Income Statement Comparison
The table below presents a side-by-side comparison of key income statement metrics for NVIDIA Corporation and SkyWater Technology, Inc. for their respective most recent fiscal years.

| Metric | NVIDIA Corporation | SkyWater Technology, Inc. |
|---|---|---|
| Market Cap | 4.46T | 1.46B |
| Revenue | 130.5B | 342.3M |
| EBITDA | 86.1B | 25.3M |
| EBIT | 84.3B | 6.6M |
| Net Income | 72.9B | -6.8M |
| EPS | 2.97 | -0.14 |
| Fiscal Year | 2025 | 2024 |
Income Statement Interpretations
NVIDIA Corporation
NVIDIA exhibited a remarkable upward trend from 2021 to 2025, with revenue soaring from $16.7B to $130.5B and net income climbing from $4.3B to $72.9B. Margins remained robust, with a gross margin near 75% and a net margin above 55%. The 2025 fiscal year showed exceptional growth, with revenue more than doubling and margins improving, reflecting strong operational efficiency.
SkyWater Technology, Inc.
SkyWater’s revenue increased steadily from $140M in 2020 to $342M in 2024, while net income remained negative but improved from a loss of $20.6M to $6.8M loss. Gross margins held steady around 20%, but net margins stayed unfavorable. The latest year showed positive momentum with a nearly 20% revenue increase and significant margin improvements, though profitability remains elusive.

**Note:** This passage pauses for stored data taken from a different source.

/-- A good data frame of a stream in no group has its cell, with its bytes. -/
theorem c37Accept_takes {sid : Nat} {d : StreamDef} {b : Bytes} {j : Nat} {stamp : Instant} {s : State}
    (hgroups : groupsOf s sid = []) (hkeep : keepsCell s sid (gridAt d.rate j) = true)
    (hnew : (stream s sid).written.contains j = false) (hcells : s.mst.cells.length < Config.maxCells)
    (hfit : (fbFit (ceilDiv b.length 64) s.mst.fb 0).isSome = true) :
    (∃ c ∈ (c37Accept sid d b j stamp s).mst.cells, c.key = sid ∧ c.inst = gridAt d.rate j ∧ c.data = .frame b ∧ c.stamp = stamp) ∧
      (c37Accept sid d b j stamp s).disp = s.disp := by
  let bank := activeBank s
  let t := gridAt d.rate j
  let bad := instanceBad (alignQuals bank sid (.frame b))
  let mk : Nat → Cell := fun p => { key := sid, inst := t, fptr := p, fbLen := ceilDiv b.length 64, staging := false, latePartial := false
                                    qual := cellQual bank sid (.frame b) (!bad), stamp := stamp, data := .frame b, waiting := [1024] }
  obtain ⟨p, u, hu, hcellsU⟩ := takeCell_some (key := sid) (t := t) mk hcells hfit
  let v := countStream sid 0 u
  let w := setStream sid { stream v sid with written := (stream v sid).written ++ [j] } v
  let y := streamAccept sid t bad (if c37TqBad bank sid d b then countTqBad sid w else w)
  have hcase : c37Accept sid d b j stamp s = operandWritten sid t stamp y := by
    unfold c37Accept
    dsimp only
    rw [cellWaits_alone hgroups hkeep stamp]
    dsimp only
    rw [if_neg (ne_true_of_eq_false hnew), if_neg (by simp), hu]
    rfl
  have htail : Same 1105954079745 u y :=
    (streamAccept_same ..).step rfl (Same.ite (fun _ => (countTqBad_same ..).step rfl ((setStream_same ..).step rfl
      ((countStream_same ..).of rfl))) (fun _ => (setStream_same ..).step rfl ((countStream_same ..).of rfl)))
  have htake := takeCell_same _ _ _ _ _ _ hu
  have hbank : activeBank y = activeBank s := activeBank_of_banks ((htake.keeps .bank0 rfl).trans (htail.keeps .bank0 rfl)).symm
    ((htake.keeps .bank1 rfl).trans (htail.keeps .bank1 rfl)).symm ((htake.keeps .active rfl).trans (htail.keeps .active rfl)).symm
  rw [hcase, operandWritten_alone (by rw [groupsOf, hbank]; exact hgroups)]
  refine ⟨⟨mk p, mem_cellSweep ?_ rfl, rfl, rfl, rfl, rfl⟩, ((htake.keeps .disp rfl).trans (htail.keeps .disp rfl)).symm⟩
  rw [← htail.keeps .mst rfl, hcellsU]
  exact List.mem_append_right _ (List.mem_singleton_self _)

/-! ### C37.118 data frames -/

/-- A data frame's checks, with the source of an accepted one noted: nothing else of its stream's counts, of the matching store or of
dispatch. -/
theorem c37Frame_checked {f : UdpFrame} {sid : Nat} {d : StreamDef} {s : State} (hf : streamOfUdp s f = some (sid, d)) : ∃ l,
    (stream (c37Frame f s) sid) = { stream (c37Ingest sid d f.bytes f.stamp (prpSeen sid d f.port f.stamp s)) sid with lastSrc := l } ∧
    (c37Frame f s).mst = (c37Ingest sid d f.bytes f.stamp (prpSeen sid d f.port f.stamp s)).mst ∧
    (c37Frame f s).disp = (c37Ingest sid d f.bytes f.stamp (prpSeen sid d f.port f.stamp s)).disp := by
  unfold c37Frame
  rw [hf]
  dsimp only
  generalize c37Ingest sid d f.bytes f.stamp (prpSeen sid d f.port f.stamp s) = u
  split
  · exact ⟨_, mgetD_mput_same _ _ _ _, rfl, rfl⟩
  · exact ⟨(stream u sid).lastSrc, rfl, rfl, rfl⟩

theorem streamOfUdp_type {f : UdpFrame} {sid : Nat} {d : StreamDef} {s : State} (h : streamOfUdp s f = some (sid, d)) : d.type = 1 := by
  unfold streamOfUdp at h
  split at h
  · have hkeys := List.find?_some h
    simp only [keysUdp, Bool.and_eq_true, beq_iff_eq] at hkeys
    obtain ⟨⟨⟨⟨⟨htype, -⟩, -⟩, -⟩, -⟩, -⟩ := hkeys
    exact htype
  · cases h

section
variable {sid : Nat} {d : StreamDef} {f : UdpFrame} {j : Nat} {s : State}

/-- The state in which a C37.118 frame meets its checks. -/
def atC37 (sid : Nat) (d : StreamDef) (f : UdpFrame) (s : State) : State :=
  atIngest sid d f.port (rxClass f.vlan f.pcp 5) (f.held + f.len) f.stamp s

theorem c37FrameReceived_checks (hup : mainUp s = true) (hf : streamOfUdp s f = some (sid, d))
    (hmac : macDrop (port s f.port).cfg f.len f.vlan f.held = none) (hrct : f.rct = none) (hsvc : isSvc s f.dst = false)
    (htype : c37Type f.bytes = 0) : ∃ u l, exec (.c37118FrameReceived f) s = .next (settle u) ∧
      stream u sid = { stream (c37Ingest sid d f.bytes f.stamp (atC37 sid d f s)) sid with lastSrc := l } ∧
      u.mst = (c37Ingest sid d f.bytes f.stamp (atC37 sid d f s)).mst ∧ u.disp = (c37Ingest sid d f.bytes f.stamp (atC37 sid d f s)).disp := by
  let w := received f.port (rxClass f.vlan f.pcp 5) (f.held + f.len) f.stamp s
  have hw : streamOfUdp w f = some (sid, d) := by
    rw [streamOfUdp, matchStream, activeBank_received]
    exact hf
  have hexec : exec (.c37118FrameReceived f) s = .next (settle (c37Frame f w)) := by
    change settled (rowC37118FrameReceived f s) = _
    unfold rowC37118FrameReceived
    rw [if_pos ⟨hup, by simp [hf], by simp [htype]⟩, hrct, macTake_takes hmac]
    dsimp only
    rw [svcInput_other ((isSvc_received ..).trans hsvc)]
    rfl
  obtain ⟨l, hstream, hmst, hdisp⟩ := c37Frame_checked hw
  exact ⟨_, l, hexec, hstream, hmst, hdisp⟩

variable (hup : mainUp s = true) (hf : streamOfUdp s f = some (sid, d))
  (hmac : macDrop (port s f.port).cfg f.len f.vlan f.held = none) (hrct : f.rct = none) (hsvc : isSvc s f.dst = false)
  (htype : c37Type f.bytes = 0)
include hup hf hmac hrct hsvc htype

theorem c37FrameReceived_bad (hbad : c37FrameOk d f.bytes = false) : ∃ u, exec (.c37118FrameReceived f) s = .next u ∧
    mgetD (stream u sid).counts 6 0 = satAdd 0xFFFFFFFF (mgetD (stream s sid).counts 6 0) 1 := by
  obtain ⟨u, l, hexec, hstream, -, -⟩ := c37FrameReceived_checks hup hf hmac hrct hsvc htype
  obtain ⟨a, b, hat⟩ := atIngest_stream sid d f.port (rxClass f.vlan f.pcp 5) (f.held + f.len) f.stamp s
  refine ⟨_, hexec, ?_⟩
  rw [stream_settle, hstream, c37Ingest_bad hbad, counts_countStream, atC37, hat]

theorem c37FrameReceived_idle (hok : c37FrameOk d f.bytes = true) (hstate : (stream s sid).state ≠ .cfgMismatch)
    (hj : c37Instant s d f.bytes = some j) (hfuture : isFuture d.rate (gridAt d.rate j) f.stamp = false) (hidle : inRun s = false) :
    ∃ u, exec (.c37118FrameReceived f) s = .next u ∧
      mgetD (stream u sid).counts 0 0 = satAdd 0xFFFFFFFF (mgetD (stream s sid).counts 0 0) 1 := by
  obtain ⟨u, l, hexec, hstream, -, -⟩ := c37FrameReceived_checks hup hf hmac hrct hsvc htype
  obtain ⟨a, b, hat⟩ := atIngest_stream sid d f.port (rxClass f.vlan f.pcp 5) (f.held + f.len) f.stamp s
  refine ⟨_, hexec, ?_⟩
  rw [stream_settle, hstream, c37Ingest_passes hok (by rw [atC37, hat]; exact hstate) (by rw [atC37, c37Instant_atIngest]; exact hj) hfuture,
    atC37, inRun_atIngest, if_neg (by simp [hidle]), counts_countStream, hat]

theorem c37FrameReceived_takes (hdrop : s.disp.dropped = []) (hok : c37FrameOk d f.bytes = true)
    (hstate : (stream s sid).state ≠ .cfgMismatch) (hj : c37Instant s d f.bytes = some j)
    (hfuture : isFuture d.rate (gridAt d.rate j) f.stamp = false) (hrun : inRun s = true)
    (hd : mget (activeBank s).streams sid = some d) (hgroups : groupsOf s sid = []) (hnew : (stream s sid).written.contains j = false)
    (hlate : max (now s) f.stamp < gridAt d.rate (j + 2)) (hcells : s.mst.cells.length < Config.maxCells)
    (hfit : (fbFit (ceilDiv f.bytes.length 64) s.mst.fb 0).isSome = true) : ∃ u, exec (.c37118FrameReceived f) s = .next u ∧
      ∃ c ∈ u.mst.cells, c.key = sid ∧ c.inst = gridAt d.rate j ∧ c.data = .frame f.bytes ∧ c.stamp = f.stamp := by
  obtain ⟨u, l, hexec, -, hmst, hdisp⟩ := c37FrameReceived_checks hup hf hmac hrct hsvc htype
  obtain ⟨a, b, hat⟩ := atIngest_stream sid d f.port (rxClass f.vlan f.pcp 5) (f.held + f.len) f.stamp s
  have hsame := atIngest_same sid d f.port (rxClass f.vlan f.pcp 5) (f.held + f.len) f.stamp s
  have hbank := activeBank_atIngest sid d f.port (rxClass f.vlan f.pcp 5) (f.held + f.len) f.stamp s
  have htype1 := streamOfUdp_type hf
  have hnow : now (atC37 sid d f s) = max (now s) f.stamp := by
    rw [now, atC37, atIngest_tb]
    exact now_advanceTo f.stamp s
  have hingest : c37Ingest sid d f.bytes f.stamp (atC37 sid d f s) = c37Accept sid d f.bytes j f.stamp (atC37 sid d f s) := by
    rw [c37Ingest_passes hok (by rw [atC37, hat]; exact hstate) (by rw [atC37, c37Instant_atIngest]; exact hj) hfuture]
    exact if_pos (by rw [atC37, inRun_atIngest]; exact hrun)
  have hatMst : (atC37 sid d f s).mst = s.mst := (hsame.keeps .mst rfl).symm
  obtain ⟨⟨c, hc, hkey⟩, hkept⟩ := c37Accept_takes (sid := sid) (d := d) (b := f.bytes) (j := j) (stamp := f.stamp) (s := atC37 sid d f s)
    (by rw [groupsOf, atC37, hbank]; exact hgroups)
    (keepsCell_of_lt (by rw [atC37, hbank]; exact hd) (by omega) (by omega) (by rw [hnow]; exact hlate))
    (by rw [atC37, hat]; exact hnew) (by rw [hatMst]; exact hcells) (by rw [hatMst]; exact hfit)
  rw [hingest] at hmst hdisp
  have hnone : u.disp.dropped = [] := by rw [hdisp, hkept, atC37, ← hsame.keeps .disp rfl, hdrop]
  exact ⟨_, hexec, c, by rw [settle_mst hnone, hmst]; exact hc, hkey⟩

end

/-! ### Sampled values -/

/-- What the judgement of a stream's instants leaves of it: its counts, and the instant judged last. -/
structure Judges (sid : Nat) (s u : State) : Prop where
  counts : (stream u sid).counts = (stream s sid).counts
  judged : (stream u sid).judged = (stream s sid).judged

section
variable (sid : Nat) (t : Instant) (m : StMark) (s : State)

theorem Judges.refl : Judges sid s s := ⟨rfl, rfl⟩

theorem Judges.trans {sid : Nat} {s u v : State} (h : Judges sid s u) (k : Judges sid u v) : Judges sid s v :=
  ⟨k.counts.trans h.counts, k.judged.trans h.judged⟩

theorem noteIngest_judges (sev : Nat) (name : Bytes) : Judges sid s (noteIngest sev sid name s) := by
  have hstream := stream_congr ((noteIngest_same sev sid name s).keeps .streams rfl).symm sid
  exact ⟨congrArg StreamRun.counts hstream, congrArg StreamRun.judged hstream⟩

theorem setStream_judges {r : StreamRun} (hc : r.counts = (stream s sid).counts) (hj : r.judged = (stream s sid).judged) :
    Judges sid s (setStream sid r s) := by
  have hstream : stream (setStream sid r s) sid = r := mgetD_mput_same _ _ _ _
  exact ⟨(congrArg StreamRun.counts hstream).trans hc, (congrArg StreamRun.judged hstream).trans hj⟩

theorem count_judges (n : Nat) : Judges sid s (count n s) := ⟨rfl, rfl⟩

theorem histAdd_judges : Judges sid s (histAdd sid t m s) := by
  unfold histAdd
  exact setStream_judges sid s rfl rfl

theorem streamDrop_judges : Judges sid s (streamDrop sid s) := by
  unfold streamDrop
  refine Judges.trans ?_ (noteIngest_judges ..)
  refine Judges.trans ?_ (count_judges ..)
  exact setStream_judges sid s rfl rfl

Which one has the stronger fundamentals?
NVIDIA demonstrates far stronger fundamentals with substantial revenue and net income growth, high margins, and consistent profitability. SkyWater, despite growth and margin improvements, continues to report net losses and weaker profitability metrics. While both show favorable revenue trends, NVIDIA’s financial health and operational efficiency position it with superior income statement fundamentals.

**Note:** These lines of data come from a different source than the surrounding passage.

-- ==== Sys2Proof/Machine/Flags.lean ====
section
/-! DEFINITION. The block's only flag (10_state.md R40): how a valid transition leaves DCF and DIR (40_decoder.md R100). -/

namespace Sys2Proof.Machine

/-- DCF after a valid transition resolved to `d`: set when it flips a known direction, never cleared (R100, R24). -/
def dcfAfter (old d : Direction) (dcf : Bool) : Bool :=
  if d ≠ old ∧ old ≠ .unknown then true else dcf

/-- DIR after a valid transition resolved to `d` (R100). -/
def dirAfter (old d : Direction) : Direction :=
  if d ≠ old then d else old

end Sys2Proof.Machine
end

Financial Ratios Comparison
The table below presents a side-by-side comparison of key financial ratios for NVIDIA Corporation and SkyWater Technology, Inc., based on their most recent fiscal year data.
| Ratios | NVIDIA Corporation (2025) | SkyWater Technology, Inc. (2024) |
|---|---|---|
| ROE | 91.9% | -11.8% |
| ROIC | 75.3% | 3.4% |
| P/E | 39.9 | -100.3 |
| P/B | 36.7 | 11.8 |
| Current Ratio | 4.44 | 0.86 |
| Quick Ratio | 3.88 | 0.76 |
| D/E | 0.13 | 1.33 |
| Debt-to-Assets | 9.2% | 24.5% |
| Interest Coverage | 330.0 | 0.74 |
| Asset Turnover | 1.17 | 1.09 |
| Fixed Asset Turnover | 16.16 | 2.07 |
| Payout ratio | 1.14% | 0% |
| Dividend yield | 0.029% | 0% |
Interpretation of the Ratios
NVIDIA Corporation
NVIDIA displays mostly strong financial ratios, including a very high return on equity (91.87%) and return on invested capital (75.28%), indicating efficient capital use. However, its elevated price-to-earnings (PE) ratio of 39.9 and price-to-book (PB) ratio of 36.66 suggest a premium valuation which may concern some investors. The company pays a modest dividend with a low yield of 0.03%, supported by solid free cash flow coverage, indicating sustainable but minimal shareholder returns.
SkyWater Technology, Inc.
SkyWater’s financial ratios are largely weak, with negative net margin (-1.98%) and return on equity (-11.79%), reflecting ongoing losses and limited profitability. Its current and quick ratios below 1 reveal liquidity challenges, while a high debt-to-equity ratio of 1.33 signals elevated financial risk. The company does not pay dividends, likely due to its negative earnings and focus on reinvestment and growth in its semiconductor manufacturing services.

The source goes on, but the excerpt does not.